[Information shown]
theorem does_introductionClose {dt : Nat} {s u : State} (hu : u = advance dt s) (hup : u.port.up = true)
    (hst : u.port.st = .align) (hruns : u.fwRuns = true) (hclosed : u.port.introClosed = false)
    (howed : u.port.introOwed = false) (hheld : u.introHeld = false) (hqueue : u.pack.ctlQueue = [])
    (hfree : u.ctlFree = true) (hidle : u.readIdle = true) (hold : u.pack.ctlOld = false) :
    Does (.introductionClose dt) s u [.pack, .port] fun t =>
      t.port.st = .align ∧
      (∃ k : Skein, t.pack.released = u.pack.released ++ [k] ∧ k.intro = true ∧ k.typ = typeEcho ∧
        k.body = .bytes u.echoBody) ∧
      (u.cal.report = none → t.port.introClosed = true ∧ t.pack.ctlQueue.map (·.typ) = [typeIntro]) ∧
      (u.cal.report.isSome = true → t.port.introOwed = true ∧ t.pack.ctlQueue.map (·.typ) = [typeReport]) := by
  obtain ⟨hreleased, hempty, hfull⟩ := State.echoClosed_pack hqueue hfree hidle hold
  have hport : u.echoClosed.port = u.port := State.control_same _ _ _ _ .port rfl
  refine ⟨u.introductionClose, hu ▸ exec_introductionClose dt s, u.introductionClose_same, ?_⟩
  cases hreport : u.cal.report with
  | none =>
    rw [State.introductionClose_of_no_report hruns hup hst hclosed howed hheld hreport,
      State.closeDescriptor_of_full (s := u.echoClosed.modPort fun p => { p with introOwed := true }) rfl hempty hfull]
    exact ⟨(congrArg Stream.st hport).trans hst, ⟨u.introEcho, hreleased, rfl, rfl, rfl⟩, fun _ => ⟨rfl, rfl⟩,
      fun h => absurd h (by decide)⟩
  | some b =>
    rw [State.introductionClose_of_report hruns hup hst hclosed howed hheld hreport, State.control_of_full _ _ _ hfull, hempty,
      State.closeDescriptor_of_waiting rfl]
    exact ⟨(congrArg Stream.st hport).trans hst, ⟨u.introEcho, hreleased, rfl, rfl, rfl⟩, fun h => absurd h (by simp),
      fun _ => ⟨rfl, rfl⟩⟩

/-! ### ALIGNMENT_DONE (R402, R408, R427) -/

/-- The alignment columns are out and fault 0x43 has cleared. -/
def State.columnsOut (s : State) : State :=
  { s with port := { s.port with aligned := true }, faults := s.faults.cleared 0x43 s.tb.time 0xFF }

theorem State.alignmentDone_of_align {s : State} (hup : s.port.up = true) (hst : s.port.st = .align) :
    s.alignmentDone = s.columnsOut.settlePort := by
  have hcleared : (s.modPort fun p => { p with aligned := true }).clearFault 0x43 0xFF = s.columnsOut :=
    State.clearFault_eq ..
  rw [← hcleared]
  exact if_pos (by simp [hup, hst])

theorem State.alignmentDone_of_closed {s : State} (hup : s.port.up = true) (hst : s.port.st = .align)
    (hclosed : s.port.introClosed = true) (hwaits : s.introWaits = false) :
    s.alignmentDone = { s.columnsOut with port := { s.columnsOut.port with st := .introducing } } := by
  have hready : (s.columnsOut.port.st == .align && s.columnsOut.port.aligned && s.columnsOut.port.introClosed &&
      !s.columnsOut.introWaits) = true := by
    simp [State.columnsOut, State.introWaits, hst, hclosed, show s.pack.ctlQueue.any (·.intro) = false from hwaits]
  rw [State.alignmentDone_of_align hup hst]
  exact if_pos hready

theorem State.alignmentDone_of_open {s : State} (hup : s.port.up = true) (hst : s.port.st = .align)
    (hclosed : s.port.introClosed = false) : s.alignmentDone = s.columnsOut := by
  rw [State.alignmentDone_of_align hup hst]
  exact if_neg (by simp [State.columnsOut, hclosed])

end Sys2Proof.Machine
end

section
/-! The drain order and the start of a transmission (R376, R385, R402, R403, R417, R421). -/

namespace Sys2Proof.Machine
open Sys2Proof

theorem exec_skeinTransmitStart (dt corrected : Nat) (uncorrectable : Bool) (s : State) :
    exec (.skeinTransmitStart dt corrected uncorrectable) s = .next ((advance dt s).transmitStart corrected uncorrectable) := rfl

/-! ### The drain order (R417, R421) -/

/-- The oldest skein of a store with the store it is held in. -/
def State.oldest (s : State) (st : StoreId) : Option (StoreId × Skein) := (s.store st).held.head?.map fun k => (st, k)

theorem State.oldest_of_head {s : State} {st : StoreId} {k : Skein} {rest : List Skein} (h : (s.store st).held = k :: rest) :
    s.oldest st = some (st, k) := by
  rw [State.oldest, h]
  rfl

theorem State.held_of_oldest {s : State} {st o : StoreId} {k : Skein} (h : s.oldest o = some (st, k)) :
    ∃ rest : List Skein, (s.store st).held = k :: rest := by
  obtain ⟨q, hq, hpair⟩ := Option.map_eq_some_iff.mp h
  obtain ⟨rfl, rfl⟩ := Prod.mk.inj hpair
  exact List.head?_eq_some_iff.mp hq

/-- The choice is the oldest skein of a store. -/
theorem State.drainChoice_oldest {s : State} {x : StoreId × Skein} (h : s.drainChoice = some x) :
    ∃ o : StoreId, s.oldest o = some x := by
  unfold State.drainChoice at h
  dsimp only at h
  split at h
  · next c hcut =>
    obtain ⟨⟨src, key⟩, -, hfound⟩ := List.exists_of_findSome?_eq_some hcut
    cases src with
    | store st => cases st <;> exact ⟨_, hfound.trans h⟩
    | intro => cases hfound
  · exact ⟨.shelf, h⟩
  · exact ⟨.raw, h⟩
  · next a b hraw hshelf =>
    split at h
    · split at h
      · exact ⟨.raw, hraw.trans h⟩
      · exact ⟨.shelf, hshelf.trans h⟩
    · split at h
      · exact ⟨.raw, hraw.trans h⟩
      · exact ⟨.shelf, hshelf.trans h⟩

theorem State.drainChoice_head {s : State} {st : StoreId} {k : Skein} (h : s.drainChoice = some (st, k)) :
    ∃ rest : List Skein, (s.store st).held = k :: rest := by
  obtain ⟨o, ho⟩ := State.drainChoice_oldest h
  exact State.held_of_oldest ho

section
variable {s : State} {a b : Skein} {ra rb : List Skein} (hraw : s.cab.raw.held = a :: ra) (hshelf : s.cab.shelf.held = b :: rb)
include hraw hshelf

/-- The older by close order. -/
theorem State.drainChoice_by_close (hcut : s.port.cut = []) (hinter : s.interleaved = false) :
    s.drainChoice = some (if a.closeNo < b.closeNo then (.raw, a) else (.shelf, b)) := by
  simp only [State.drainChoice, hraw, hshelf, hcut, hinter]
  exact (apply_ite some ..).symm

/-- In turn, the shelf first. -/
theorem State.drainChoice_in_turn (hcut : s.port.cut = []) (hinter : s.interleaved = true) :
    s.drainChoice = some (if s.port.last = some .shelf then (.raw, a) else (.shelf, b)) := by
  simp only [State.drainChoice, hraw, hshelf, hcut, hinter]
  cases s.port.last with
  | none => rfl
  | some st => cases st <;> rfl

/-- A skein that was cut off before either. -/
theorem State.drainChoice_of_cut {st : StoreId} {se : BitVec 16} {q : BitVec 32} (hcut : s.port.cut = [(.store st, se, q)]) :
    s.drainChoice = s.oldest st := by
  have hrawOldest : s.oldest .raw = some (.raw, a) := State.oldest_of_head hraw
  have hshelfOldest : s.oldest .shelf = some (.shelf, b) := State.oldest_of_head hshelf
  simp only [State.drainChoice, hraw, hshelf, hcut]
  cases st
  · exact hrawOldest.symm
  · exact hshelfOldest.symm

end

/-! ### SKEIN_TRANSMIT_START (R376, R385, R402, R403) -/

theorem State.transmitStart_of_early {s : State} (n : Nat) (bad : Bool) (h : s.clock < s.port.freeAt) :
    s.transmitStart n bad = s :=
  if_pos (by simp [h])

section
variable {s : State} {st : StoreId} {k : Skein} (hup : s.port.up = true) (hhost : s.port.host = true) (htx : s.port.tx = none)
  (hst : s.port.st = .drain) (hburst : s.cab.burst = false) (hflush : s.cab.flushing = false)
  (hchoice : s.drainChoice = some (st, k)) (hmatch : (s.store st).mismatch = none) (hfree : s.port.freeAt ≤ s.clock)
include hup hhost htx hst hburst hflush hchoice hmatch hfree

theorem State.transmitStart_of_choice (bad : Bool) :
    s.transmitStart 0 bad =
      if bad then (s.discardBad st k).modPort fun p => { p with last := some st }
      else (s.startTx (.store st) k).checkStore st := by
  have hintro : s.introChoice = none := by simp [State.introChoice, hst]
  simp only [State.transmitStart, hup, hhost, htx, hintro, hst, hburst, hflush, hchoice, hmatch,
    decide_eq_false (Nat.not_lt.mpr hfree)]
  rfl

theorem State.transmitStart_of_sound (hsound : (s.store st).sound (s.capacity st) = true) :
    s.transmitStart 0 false = s.startTx (.store st) k :=
  (State.transmitStart_of_choice hup hhost htx hst hburst hflush hchoice hmatch hfree false).trans
    (State.checkStore_of_sound (s := s.startTx (.store st) k)
      (by rwa [State.store_of_cab (s.startTx_same (.store st) k .cab rfl),
        State.capacity_of_strap (s.startTx_same (.store st) k .strap rfl)]))

end

/-- No skein is sent in place of one that is discarded. -/
theorem State.discardBad_tx {s : State} (st : StoreId) (k : Skein) (h : s.port.tx = none) : (s.discardBad st k).port.tx = none := by
  have hlost : (s.lost st k).port.tx = none := by
    have hport : (s.takeOut st k).port = s.port := s.takeOut_same st k .port rfl
    rw [State.lost, hport, h]
    rfl
  unfold State.discardBad
  split
  · exact h
  · rw [State.checkStore_same _ st .port rfl]
    exact hlost

theorem does_skeinTransmitStart_bad {dt : Nat} {s u : State} {st : StoreId} {k : Skein} (hu : u = advance dt s)
    (hup : u.port.up = true) (hhost : u.port.host = true) (htx : u.port.tx = none) (hst : u.port.st = .drain)
    (hburst : u.cab.burst = false) (hflush : u.cab.flushing = false) (hchoice : u.drainChoice = some (st, k))
    (hmatch : (u.store st).mismatch = none) (hfree : u.port.freeAt ≤ u.clock) :
    Does (.skeinTransmitStart dt 0 true) s u [.cab, .port, .faults] fun t =>
      t.port.tx = none ∧ t.port.last = some st ∧ t.cab.eccLost.toNat = min 65535 (u.cab.eccLost.toNat + 1) ∧
        (u.store st).held = k :: (t.store st).held ∧
        t.faults = u.faults.logged 0x36 u.tb.time (storeByte st) k.seq (k.session.setWidth 32) := by
  obtain ⟨rest, hhead⟩ := State.drainChoice_head hchoice
  obtain ⟨hheld, -⟩ := State.discardBad_stores hhead
  have hstore := State.store_of_cab (s := u.discardBad st k)
    (t := (u.discardBad st k).modPort fun p => { p with last := some st }) rfl st
  refine ⟨u.transmitStart 0 true, hu ▸ exec_skeinTransmitStart dt 0 true s, u.transmitStart_same 0 true, ?_⟩
  rw [State.transmitStart_of_choice hup hhost htx hst hburst hflush hchoice hmatch hfree true, if_pos rfl]
  beta_reduce
  rw [hstore, hheld]
  exact ⟨State.discardBad_tx st k htx, rfl, State.eccLost_discardBad hhead, hhead, State.discardBad_faults hhead⟩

[Your assignment] Go to the line with "obtain ⟨⟨src, key⟩, -, hfound⟩" in the entries above and repeat every line from there through the line with "cases s.port.last with", exactly and with no other text.

[Reply]
    obtain ⟨⟨src, key⟩, -, hfound⟩ := List.exists_of_findSome?_eq_some hcut
    cases src with
    | store st => cases st <;> exact ⟨_, hfound.trans h⟩
    | intro => cases hfound
  · exact ⟨.shelf, h⟩
  · exact ⟨.raw, h⟩
  · next a b hraw hshelf =>
    split at h
    · split at h
      · exact ⟨.raw, hraw.trans h⟩
      · exact ⟨.shelf, hshelf.trans h⟩
    · split at h
      · exact ⟨.raw, hraw.trans h⟩
      · exact ⟨.shelf, hshelf.trans h⟩

theorem State.drainChoice_head {s : State} {st : StoreId} {k : Skein} (h : s.drainChoice = some (st, k)) :
    ∃ rest : List Skein, (s.store st).held = k :: rest := by
  obtain ⟨o, ho⟩ := State.drainChoice_oldest h
  exact State.held_of_oldest ho

section
variable {s : State} {a b : Skein} {ra rb : List Skein} (hraw : s.cab.raw.held = a :: ra) (hshelf : s.cab.shelf.held = b :: rb)
include hraw hshelf

/-- The older by close order. -/
theorem State.drainChoice_by_close (hcut : s.port.cut = []) (hinter : s.interleaved = false) :
    s.drainChoice = some (if a.closeNo < b.closeNo then (.raw, a) else (.shelf, b)) := by
  simp only [State.drainChoice, hraw, hshelf, hcut, hinter]
  exact (apply_ite some ..).symm

/-- In turn, the shelf first. -/
theorem State.drainChoice_in_turn (hcut : s.port.cut = []) (hinter : s.interleaved = true) :
    s.drainChoice = some (if s.port.last = some .shelf then (.raw, a) else (.shelf, b)) := by
  simp only [State.drainChoice, hraw, hshelf, hcut, hinter]
  cases s.port.last with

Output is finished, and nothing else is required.